展示の解説板で初めて知ったことがたくさんあった。出島の倉庫が花の名前で呼ばれていた(「パラ」蔵など)とか、商館長ブロンホフが作らせた出島の立体模型が、今もライデン国立民俗博物館に保存されているとか、カピタン部屋を訪ねた司馬江漢の絵には書斎(図書室)が描かれているとか(蔵書はどうなったんだろう!?)。長崎くんちに登場する、本石灰町の御朱印船の帆には、オランダ東インド会社のVOCマークが逆さに描かれているという。えー見たい!
惜しむらくは、ミュージアムショップがあるのに、適当な解説図録を売っていなかったこと。公式ウェブサイト『甦る出島』もいまいちだなあ。写真が小さくて、現場の楽しさが伝わらない。企画展示『出島のプリントウェア~海を越えてきた西洋陶器の華~』は、最近の私の関心と一致して、面白かった。

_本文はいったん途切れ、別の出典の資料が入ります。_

/-! ### raise -/

@[simp] theorem raise_tracker (e : Event) (s : State) :
    (raise e s).tracker = s.tracker := rfl
@[simp] theorem raise_banks (e : Event) (s : State) :
    (raise e s).banks = s.banks := rfl
@[simp] theorem raise_geometry (e : Event) (s : State) :
    (raise e s).geometry = s.geometry := rfl
@[simp] theorem raise_bins (e : Event) (s : State) :
    (raise e s).bins = s.bins := rfl
@[simp] theorem raise_redryGate (e : Event) (s : State) :
    (raise e s).redryGate = s.redryGate := rfl
@[simp] theorem raise_store (e : Event) (s : State) :
    (raise e s).store = s.store := rfl
@[simp] theorem raise_outfeed (e : Event) (s : State) :
    (raise e s).outfeed = s.outfeed := rfl
@[simp] theorem raise_slots (e : Event) (s : State) :
    (raise e s).slots = s.slots := rfl
@[simp] theorem raise_arbiter (e : Event) (s : State) :
    (raise e s).arbiter = s.arbiter := rfl
@[simp] theorem raise_mode (e : Event) (s : State) :
    (raise e s).mode = s.mode := rfl
@[simp] theorem raise_tallies (e : Event) (s : State) :
    (raise e s).tallies = s.tallies := rfl
@[simp] theorem raise_ports (e : Event) (s : State) :
    (raise e s).ports = s.ports := rfl
@[simp] theorem raise_events (e : Event) (s : State) :
    (raise e s).events = s.events.append e := rfl
@[simp] theorem raise_refusal (e : Event) (s : State) :
    (raise e s).refusal = s.refusal := rfl
@[simp] theorem raise_pending (e : Event) (s : State) :
    (raise e s).pending = s.pending := rfl

/-! ### tally -/

@[simp] theorem tally_tracker (f : Tallies → Tallies) (s : State) :
    (tally f s).tracker = s.tracker := rfl
@[simp] theorem tally_banks (f : Tallies → Tallies) (s : State) :
    (tally f s).banks = s.banks := rfl
@[simp] theorem tally_geometry (f : Tallies → Tallies) (s : State) :
    (tally f s).geometry = s.geometry := rfl
@[simp] theorem tally_bins (f : Tallies → Tallies) (s : State) :
    (tally f s).bins = s.bins := rfl
@[simp] theorem tally_redryGate (f : Tallies → Tallies) (s : State) :
    (tally f s).redryGate = s.redryGate := rfl
@[simp] theorem tally_store (f : Tallies → Tallies) (s : State) :
    (tally f s).store = s.store := rfl
@[simp] theorem tally_outfeed (f : Tallies → Tallies) (s : State) :
    (tally f s).outfeed = s.outfeed := rfl
@[simp] theorem tally_slots (f : Tallies → Tallies) (s : State) :
    (tally f s).slots = s.slots := rfl
@[simp] theorem tally_arbiter (f : Tallies → Tallies) (s : State) :
    (tally f s).arbiter = s.arbiter := rfl
@[simp] theorem tally_mode (f : Tallies → Tallies) (s : State) :
    (tally f s).mode = s.mode := rfl
@[simp] theorem tally_tallies (f : Tallies → Tallies) (s : State) :
    (tally f s).tallies = f s.tallies := rfl
@[simp] theorem tally_ports (f : Tallies → Tallies) (s : State) :
    (tally f s).ports = s.ports := rfl
@[simp] theorem tally_events (f : Tallies → Tallies) (s : State) :
    (tally f s).events = s.events := rfl
@[simp] theorem tally_refusal (f : Tallies → Tallies) (s : State) :
    (tally f s).refusal = s.refusal := rfl
@[simp] theorem tally_pending (f : Tallies → Tallies) (s : State) :
    (tally f s).pending = s.pending := rfl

続いて、長崎四福寺のうち、ランタンフェスティバルの会場にもなっている興福寺~崇福寺界隈を歩く。興福寺の境内の空高く、不思議なかたちの吹き流しがはためいていると思ったら、「興福寺幡」と言って、これが上がると、町の人たちは「そろそろ唐船が入る」と知ったのだそうだ(崇福寺にもあった)。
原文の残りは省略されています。